-- ==== Sys2Proof/Machine/Sys.lean ====
section
/-! DEFINITION. Class 6: special registers, traps and returns, counters, breakpoints
(spec/13_control_memory_system_instructions.md R220 to R226; spec/03_instruction_encoding.md R45, R46, R54). -/

namespace Sys2Proof.Machine

/-! ### Special registers (Table 3.10, R46, R220) -/

/-- The value that CSRR reads from a special register in a lane. -/
def State.csrVal (s : State) (w : Wave) (n l : Nat) : Word :=
  let c := w.csr
  match n with
  | 0x00 => BitVec.ofNat 32 l
  | 0x01 => w.id.waveIdx
  | 0x02 => w.id.blockIdx
  | 0x03 => w.id.clusterIdx
  | 0x04 => BitVec.ofNat 32 w.id.core
  | 0x05 => BitVec.ofNat 32 s.die.die
  | 0x06 => s.host.jobid
  | 0x07 => w.flow.mask
  | 0x08 => lowHalf c.codebase
  | 0x09 => highHalf c.codebase
  | 0x0A => c.fpmode
  | 0x0B => c.arithf
  | 0x0C => c.arithe
  | 0x0D => lowHalf c.tvec
  | 0x0E => highHalf c.tvec
  | 0x0F => lowHalf c.epc
  | 0x10 => highHalf c.epc
  | 0x11 => lowHalf c.cont
  | 0x12 => highHalf c.cont
  | 0x13 => lowHalf c.fpc
  | 0x14 => highHalf c.fpc
  | 0x15 => lowHalf c.ftoken
  | 0x16 => highHalf c.ftoken
  | 0x17 => c.fcause
  | 0x18 => lowHalf c.fva
  | 0x19 => highHalf c.fva
  | 0x1A => c.flanes
  | 0x1B => c.xword0
  | 0x1C => c.xword1
  | 0x1D => c.xword0 >>> 24
  | 0x1E => c.xword0 >>> 16 &&& 0xFF
  | 0x1F => c.xword0 >>> 8 &&& 0xFF
  | 0x20 => c.xword0 &&& 0xFF
  | 0x21 => c.ximm
  | 0x22 => c.copyerr
  | 0x23 => lowHalf s.heartbeat
  | 0x24 => c.hbLatch.getD (highHalf s.heartbeat)
  | _ => 0

/-- The latch of HBEAT's high half after a read of a special register (R46). -/
def State.csrRead (s : State) (n : Nat) (w : Wave) : Wave :=
  match n with
  | 0x23 => { w with csr := { w.csr with hbLatch := some (highHalf s.heartbeat) } }
  | 0x24 => { w with csr := { w.csr with hbLatch := none } }
  | _ => w

/-- R220: CSRR. -/
def csrrAct (q : Bool) (d : BitVec 7) (n : BitVec 8) (s : State) : Act :=
  .done (s.onW fun w => s.csrRead n.toNat
    (if q then w.wrS d.toNat (s.csrVal w n.toNat w.firstLane) else w.wrV d.toNat fun l => s.csrVal w n.toNat l))

/-- Use of CSRR. -/
def csrrUse (q : Bool) (d : BitVec 7) : Use := useOf 6 [] [if q then sdst d.toNat 1 else vdst d 1]

def execCsrr (q : Bool) (d : BitVec 7) (n : BitVec 8) (s : State) : Out := issue (csrrUse q d) (csrrAct q d n) s

/-- A 64-bit register with its low half replaced. -/
def withLow (r : Addr) (x : Word) : Addr := pairBits (highHalf r) x

/-- A 64-bit register with its high half replaced. -/
def withHigh (r : Addr) (x : Word) : Addr := pairBits x (lowHalf r)

/-- A write of a special register: reserved bits are ignored (R7, R220; Tables 3.10, 5.3, 19.9). -/
def WaveCsr.write (c : WaveCsr) (n : Nat) (x : Word) : WaveCsr :=
  match n with
  | 0x08 => { c with codebase := withLow c.codebase (x &&& 0xFFFFFFFC) }
  | 0x09 => { c with codebase := withHigh c.codebase x }
  | 0x0A => { c with fpmode := x &&& 3 }
  | 0x0B => { c with arithf := x &&& 0xFF }
  | 0x0C => { c with arithe := x &&& 0xFF }
  | 0x0D => { c with tvec := withLow c.tvec x }
  | 0x0E => { c with tvec := withHigh c.tvec x }
  | 0x0F => { c with epc := withLow c.epc x }
  | 0x10 => { c with epc := withHigh c.epc x }
  | 0x11 => { c with cont := withLow c.cont x }
  | 0x12 => { c with cont := withHigh c.cont x }
  | 0x22 => { c with copyerr := x &&& 0xFFFF003F }
  | _ => c

/-- The value that CSRW writes: of a vector, the lowest-numbered active lane's. -/
def Wave.csrwVal (w : Wave) (q : Bool) (a : BitVec 7) : Word := if q then w.rdS a.toNat else w.lane a.toNat w.firstLane

def execCsrw (q : Bool) (wa : Bool) (a : BitVec 7) (n : BitVec 8) (s : State) : Out :=
  issueW (useOf 6 [bsrc q a 1 wa] []) (fun w => { w with csr := w.csr.write n.toNat (w.csrwVal q a) }) s

/-! ### Traps and returns (R221 to R223) -/

def execTrap (code : BitVec 7) (s : State) : Out :=
  issue (useOf 6 [] []) (fun s => .trap (0x80 + code.toNat) 0 s.w.flow.mask) s

/-- Does an operation of the wave that may OR flags when it completes still run (R67, R222)? -/
def State.flagsPending (s : State) (w : Wave) : Bool :=
  let c := s.core w.id.core
  (c.ta.any fun a => a.2.queue.any fun o => o.wid == w.id.wid && o.kind != .request) ||
  (c.xq.any fun o => o.wid == w.id.wid) || (c.tlfq.any fun o => o.wid == w.id.wid && !o.enc) ||
  (c.decq.any fun o => o.wid == w.id.wid) ||
  w.mem.loads.any fun l => l.flags

/-- R222. -/
def tfenceAct (s : State) : Act :=
  if s.flagsPending s.w then .wait s
  else if s.w.csr.arithf &&& s.w.csr.arithe ≠ 0 then s.w.trapAct cARITH
  else .done s

def execTfence (s : State) : Out := issue (useOf 6 [] []) tfenceAct s

/-- R223: RFT, which resumes at the position that follows EPC and ends handler state (R54). -/
def rftAct (s : State) : Act :=
  s.resumeAct s.w.csr.epc true fun pc skip => .goto (s.onW fun w =>
    let v := { w with flow := { w.flow with handler := false } }.jump pc
    { v with flow := { v.flow with skip := skip } })

def execRft (s : State) : Out := issue (useOf 6 [] []) rftAct s

/-- R223, R333: RESUMEF. -/
def resumefAct (s : State) : Act :=
  let t := s.w.csr.ftoken
  if t = 0 then .done s
  else if (s.die.faults.any fun f => f.token == t.toNat) then .wait (s.onW fun w => w.withHold (.fault [t.toNat]))
  else s.resumeAct s.w.csr.fpc false fun _ _ => .goto (s.onW Wave.resumef)

def execResumef (s : State) : Out := issue (useOf 6 [] []) resumefAct s

/-! ### Counters (R224, R225) -/

def execHbeat (d : BitVec 6) (s : State) : Out :=
  issue (useOf 6 [] [sdst d.toNat 2]) (fun s => .done (s.onW fun w => w.wrS2 d.toNat s.heartbeat)) s

/-- The cycle counter of a core: core cycles since cold reset (R224; that the cores count alike is log 12). -/
def State.cycleCount (s : State) (_core : Nat) : BitVec 64 := BitVec.ofNat 64 s.pkg.coreClock

def execClock (d : BitVec 6) (s : State) : Out :=
  issue (useOf 6 [] [sdst d.toNat 2]) (fun s => .done (s.onW fun w => w.wrS2 d.toNat (s.cycleCount w.id.core))) s

def execPerfc (d : BitVec 6) (n : BitVec 8) (s : State) : Out :=
  issueW (useOf 6 [] [sdst d.toNat 1]) (fun w => w.wrS d.toNat (w.csr.perf.getD n.toNat 0)) s

/-! ### Breakpoints (R226, R353) -/

/-- A wave that stops enters BKQ, or waits to be entered while it is full (R353). -/
def State.enterBkq (s : State) (e : Nat × Addr × Nat) : State :=
  if s.host.bkq.length < 64 then
    let t := s.onHost fun h => { h with bkq := h.bkq ++ [e] }
    if s.host.bkq.isEmpty then t.raise 3 else t
  else s.onHost fun h => { h with bkwait := h.bkwait ++ [e] }

/-- R226. -/
def bkptAct (s : State) : Act :=
  if s.host.bkpten then
    .left ((s.enterBkq (s.w.id.core, s.w.flow.pc, s.w.id.slot)).onW fun w =>
      { w with flow := { w.flow with hold := .bkpt, stalled := false } })
  else .done s

def execBkpt (s : State) : Out := issue (useOf 6 [] []) bkptAct s

end Sys2Proof.Machine
end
☆ ☆ ☆ ☆
Find each line in the material above that carries the string "csrwVal", and copy it.

def Wave.csrwVal (w : Wave) (q : Bool) (a : BitVec 7) : Word := if q then w.rdS a.toNat else w.lane a.toNat w.firstLane
  issueW (useOf 6 [bsrc q a 1 wa] []) (fun w => { w with csr := w.csr.write n.toNat (w.csrwVal q a) }) s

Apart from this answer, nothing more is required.